RNGE — Vector of length 2 containing the lower and upper endpoints of the range of the distribution, respectively. (Input)
If the lower and upper endpoints are equal, a range on the whole real line is used. If the lower and upper endpoints are different, points outside of the range are ignored so that distributions conditional on the range can be used. In this case, the point RNGE(1) is excluded from the first interval, but the point RNGE(2) is included in the last interval.
NDFEST — Number of parameters estimated in computing the CDF. (Input)
CUTP — Vector of length ∣NCAT∣ ‑ 1 containing the cutpoints defining the cells. (Input, if NCAT is positive, output, otherwise)
∣NCAT∣ ‑ 1 cutpoints define the cells to be used. If NCAT is positive, then the cutpoints are input by the user. The intervals defined by the cutpoints are such that the lower endpoint is not included while the upper endpoint is included in the interval.
P — p‑value for the chi‑squared statistic in CHISQ(∣NCAT∣ + 1). (Output)
This chi‑squared statistic has DF degrees of freedom.
Optional Arguments
IDO — Processing option. (Input)
Default: IDO = 0.
IDO |
Action |
0 |
This is the only call to CHIGF, and all of the data are input on this call. |
1 |
This is the first call to CHIGF, and additional calls to CHIGF will be made. Initialization and updating for the data in X are performed. |
2 |
This is an intermediate call to CHIGF. Updating for the data in X is performed. |
3 |
This is the final call to CHIGF. Updating for the data in X and wrap‑up computations are performed. |
Calls to CHIGF with IDO = 2 or 3 may be intermixed. It is permissible for a call with IDO = 2 to follow a call with IDO = 3.
FRQ — Vector containing the frequencies. (Input)
If the first element of FRQ is ‑1.0, then all frequencies are taken to be 1 and FRQ is of length 1. Otherwise, FRQ is of length ∣NELM∣, and the elements in FRQ contain the frequency of the corresponding observation in X. If the frequency is missing (NaN, not a number) (and FRQ(1) is not ‑1.0), the observation is ignored.
Default: FRQ(1) = -1.0.
COUNTS — Vector of length ∣NCAT∣ containing the counts in each of the cells. (Output, if IDO = 0 or 1; input/output, if IDO > 1)
EXPECT — Vector of length ∣NCAT∣ containing the expected count in each cell. (Output, if IDO = 0 or 3; not referenced otherwise)
CHISQ — Vector of length ∣NCAT∣ + 1 containing the contributions to chi‑squared. (Output, if IDO = 0 or 3, not referenced otherwise)

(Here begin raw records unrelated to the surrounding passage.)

/-! ### writeByte -/

@[simp] theorem writeByte_params (a : Nat) (v : Byte) (s : State) : (writeByte a v s).params = s.params := rfl
@[simp] theorem writeByte_phase (a : Nat) (v : Byte) (s : State) : (writeByte a v s).phase = s.phase := rfl
@[simp] theorem writeByte_eng (a : Nat) (v : Byte) (s : State) : (writeByte a v s).eng = s.eng := rfl
@[simp] theorem writeByte_cmd (a : Nat) (v : Byte) (s : State) : (writeByte a v s).cmd = s.cmd := rfl
@[simp] theorem writeByte_a0 (a : Nat) (v : Byte) (s : State) : (writeByte a v s).a0 = s.a0 := rfl
@[simp] theorem writeByte_a1 (a : Nat) (v : Byte) (s : State) : (writeByte a v s).a1 = s.a1 := rfl
@[simp] theorem writeByte_a2 (a : Nat) (v : Byte) (s : State) : (writeByte a v s).a2 = s.a2 := rfl
@[simp] theorem writeByte_a3 (a : Nat) (v : Byte) (s : State) : (writeByte a v s).a3 = s.a3 := rfl
@[simp] theorem writeByte_status (a : Nat) (v : Byte) (s : State) : (writeByte a v s).status = s.status := rfl
@[simp] theorem writeByte_result (a : Nat) (v : Byte) (s : State) : (writeByte a v s).result = s.result := rfl
@[simp] theorem writeByte_spboxBuilt (a : Nat) (v : Byte) (s : State) :
    (writeByte a v s).spboxBuilt = s.spboxBuilt := rfl
@[simp] theorem writeByte_spbox (a : Nat) (v : Byte) (s : State) : (writeByte a v s).spbox = s.spbox := rfl
@[simp] theorem writeByte_ctxs (a : Nat) (v : Byte) (s : State) : (writeByte a v s).ctxs = s.ctxs := rfl
@[simp] theorem writeByte_buf (a : Nat) (v : Byte) (s : State) : (writeByte a v s).buf = s.buf.write a v := rfl
@[simp] theorem writeByte_faults (a : Nat) (v : Byte) (s : State) : (writeByte a v s).faults = s.faults := rfl
@[simp] theorem writeByte_refused (a : Nat) (v : Byte) (s : State) : (writeByte a v s).refused = s.refused := rfl
@[simp] theorem writeByte_host (a : Nat) (v : Byte) (s : State) : (writeByte a v s).host = s.host := rfl
@[simp] theorem writeByte_hostReads (a : Nat) (v : Byte) (s : State) :
    (writeByte a v s).hostReads = s.hostReads := rfl
@[simp] theorem writeByte_freeCount (a : Nat) (v : Byte) (s : State) :
    (writeByte a v s).freeCount = s.freeCount := rfl

/-! ### setCtx -/

@[simp] theorem setCtx_params (s : State) (c : Nat) (x : Ctx) : (s.setCtx c x).params = s.params := rfl
@[simp] theorem setCtx_phase (s : State) (c : Nat) (x : Ctx) : (s.setCtx c x).phase = s.phase := rfl
@[simp] theorem setCtx_eng (s : State) (c : Nat) (x : Ctx) : (s.setCtx c x).eng = s.eng := rfl
@[simp] theorem setCtx_cmd (s : State) (c : Nat) (x : Ctx) : (s.setCtx c x).cmd = s.cmd := rfl
@[simp] theorem setCtx_a0 (s : State) (c : Nat) (x : Ctx) : (s.setCtx c x).a0 = s.a0 := rfl
@[simp] theorem setCtx_a1 (s : State) (c : Nat) (x : Ctx) : (s.setCtx c x).a1 = s.a1 := rfl
@[simp] theorem setCtx_a2 (s : State) (c : Nat) (x : Ctx) : (s.setCtx c x).a2 = s.a2 := rfl
@[simp] theorem setCtx_a3 (s : State) (c : Nat) (x : Ctx) : (s.setCtx c x).a3 = s.a3 := rfl
@[simp] theorem setCtx_status (s : State) (c : Nat) (x : Ctx) : (s.setCtx c x).status = s.status := rfl
@[simp] theorem setCtx_result (s : State) (c : Nat) (x : Ctx) : (s.setCtx c x).result = s.result := rfl
@[simp] theorem setCtx_spboxBuilt (s : State) (c : Nat) (x : Ctx) : (s.setCtx c x).spboxBuilt = s.spboxBuilt := rfl
@[simp] theorem setCtx_spbox (s : State) (c : Nat) (x : Ctx) : (s.setCtx c x).spbox = s.spbox := rfl
@[simp] theorem setCtx_ctxs (s : State) (c : Nat) (x : Ctx) : (s.setCtx c x).ctxs = s.ctxs.set c x := rfl
@[simp] theorem setCtx_buf (s : State) (c : Nat) (x : Ctx) : (s.setCtx c x).buf = s.buf := rfl
@[simp] theorem setCtx_faults (s : State) (c : Nat) (x : Ctx) : (s.setCtx c x).faults = s.faults := rfl
@[simp] theorem setCtx_refused (s : State) (c : Nat) (x : Ctx) : (s.setCtx c x).refused = s.refused := rfl
@[simp] theorem setCtx_host (s : State) (c : Nat) (x : Ctx) : (s.setCtx c x).host = s.host := rfl
@[simp] theorem setCtx_hostReads (s : State) (c : Nat) (x : Ctx) : (s.setCtx c x).hostReads = s.hostReads := rfl
@[simp] theorem setCtx_freeCount (s : State) (c : Nat) (x : Ctx) : (s.setCtx c x).freeCount = s.freeCount := rfl

/-! ### setHalves -/

@[simp] theorem setHalves_params (s : State) (h : Word × Word) : (s.setHalves h).params = s.params := rfl
@[simp] theorem setHalves_phase (s : State) (h : Word × Word) : (s.setHalves h).phase = s.phase := rfl
@[simp] theorem setHalves_eng (s : State) (h : Word × Word) :
    (s.setHalves h).eng = { s.eng with l := h.1, r := h.2 } := rfl
@[simp] theorem setHalves_cmd (s : State) (h : Word × Word) : (s.setHalves h).cmd = s.cmd := rfl
@[simp] theorem setHalves_a0 (s : State) (h : Word × Word) : (s.setHalves h).a0 = s.a0 := rfl
@[simp] theorem setHalves_a1 (s : State) (h : Word × Word) : (s.setHalves h).a1 = s.a1 := rfl
@[simp] theorem setHalves_a2 (s : State) (h : Word × Word) : (s.setHalves h).a2 = s.a2 := rfl
@[simp] theorem setHalves_a3 (s : State) (h : Word × Word) : (s.setHalves h).a3 = s.a3 := rfl
@[simp] theorem setHalves_status (s : State) (h : Word × Word) : (s.setHalves h).status = s.status := rfl
@[simp] theorem setHalves_result (s : State) (h : Word × Word) : (s.setHalves h).result = s.result := rfl
@[simp] theorem setHalves_spboxBuilt (s : State) (h : Word × Word) : (s.setHalves h).spboxBuilt = s.spboxBuilt := rfl
@[simp] theorem setHalves_spbox (s : State) (h : Word × Word) : (s.setHalves h).spbox = s.spbox := rfl
@[simp] theorem setHalves_ctxs (s : State) (h : Word × Word) : (s.setHalves h).ctxs = s.ctxs := rfl
@[simp] theorem setHalves_buf (s : State) (h : Word × Word) : (s.setHalves h).buf = s.buf := rfl
@[simp] theorem setHalves_faults (s : State) (h : Word × Word) : (s.setHalves h).faults = s.faults := rfl
@[simp] theorem setHalves_refused (s : State) (h : Word × Word) : (s.setHalves h).refused = s.refused := rfl
@[simp] theorem setHalves_host (s : State) (h : Word × Word) : (s.setHalves h).host = s.host := rfl
@[simp] theorem setHalves_hostReads (s : State) (h : Word × Word) : (s.setHalves h).hostReads = s.hostReads := rfl
@[simp] theorem setHalves_freeCount (s : State) (h : Word × Word) : (s.setHalves h).freeCount = s.freeCount := rfl

/-! ### setKb -/

@[simp] theorem setKb_params (s : State) (k : KeyWords) : (s.setKb k).params = s.params := rfl
@[simp] theorem setKb_phase (s : State) (k : KeyWords) : (s.setKb k).phase = s.phase := rfl
@[simp] theorem setKb_eng (s : State) (k : KeyWords) : (s.setKb k).eng = { s.eng with kb := k } := rfl
@[simp] theorem setKb_cmd (s : State) (k : KeyWords) : (s.setKb k).cmd = s.cmd := rfl
@[simp] theorem setKb_a0 (s : State) (k : KeyWords) : (s.setKb k).a0 = s.a0 := rfl
@[simp] theorem setKb_a1 (s : State) (k : KeyWords) : (s.setKb k).a1 = s.a1 := rfl
@[simp] theorem setKb_a2 (s : State) (k : KeyWords) : (s.setKb k).a2 = s.a2 := rfl
@[simp] theorem setKb_a3 (s : State) (k : KeyWords) : (s.setKb k).a3 = s.a3 := rfl
@[simp] theorem setKb_status (s : State) (k : KeyWords) : (s.setKb k).status = s.status := rfl
@[simp] theorem setKb_result (s : State) (k : KeyWords) : (s.setKb k).result = s.result := rfl
@[simp] theorem setKb_spboxBuilt (s : State) (k : KeyWords) : (s.setKb k).spboxBuilt = s.spboxBuilt := rfl
@[simp] theorem setKb_spbox (s : State) (k : KeyWords) : (s.setKb k).spbox = s.spbox := rfl
@[simp] theorem setKb_ctxs (s : State) (k : KeyWords) : (s.setKb k).ctxs = s.ctxs := rfl
@[simp] theorem setKb_buf (s : State) (k : KeyWords) : (s.setKb k).buf = s.buf := rfl
@[simp] theorem setKb_faults (s : State) (k : KeyWords) : (s.setKb k).faults = s.faults := rfl
@[simp] theorem setKb_refused (s : State) (k : KeyWords) : (s.setKb k).refused = s.refused := rfl
@[simp] theorem setKb_host (s : State) (k : KeyWords) : (s.setKb k).host = s.host := rfl
@[simp] theorem setKb_hostReads (s : State) (k : KeyWords) : (s.setKb k).hostReads = s.hostReads := rfl
@[simp] theorem setKb_freeCount (s : State) (k : KeyWords) : (s.setKb k).freeCount = s.freeCount := rfl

Elements 1 through ∣NCAT∣ contain the contributions to chi‑squared for the corresponding cell. Element ∣NCAT∣ + 1 contains the total chi‑squared statistic.
DF — Degrees of freedom in chi‑squared. (Output)
FORTRAN 90 Interface
Generic: CALL CHIGF (CDF, NELM, X, NCAT, RNGE, NDFEST, CUTP, P [, …])
Specific: The specific interface names are S_CHIGF and D_CHIGF.
FORTRAN 77 Interface
Single: CALL CHIGF (IDO, CDF, NELM, X, FRQ, NCAT, RNGE, NDFEST, CUTP, COUNTS, EXPECT, CHISQ, P, DF)
Double: The double precision name is DCHIGF.
Description
Routine CHIGF performs a chi‑squared goodness‑of‑fit test that a random sample of observations is distributed according to a specified theoretical cumulative distribution. The theoretical distribution, which may be continuous, discrete, or a mixture of discrete and continuous distributions, is specified via a user‑defined FUNCTION. Because the user is allowed to specify a range for the observations, a test that is conditional upon the specified range is performed.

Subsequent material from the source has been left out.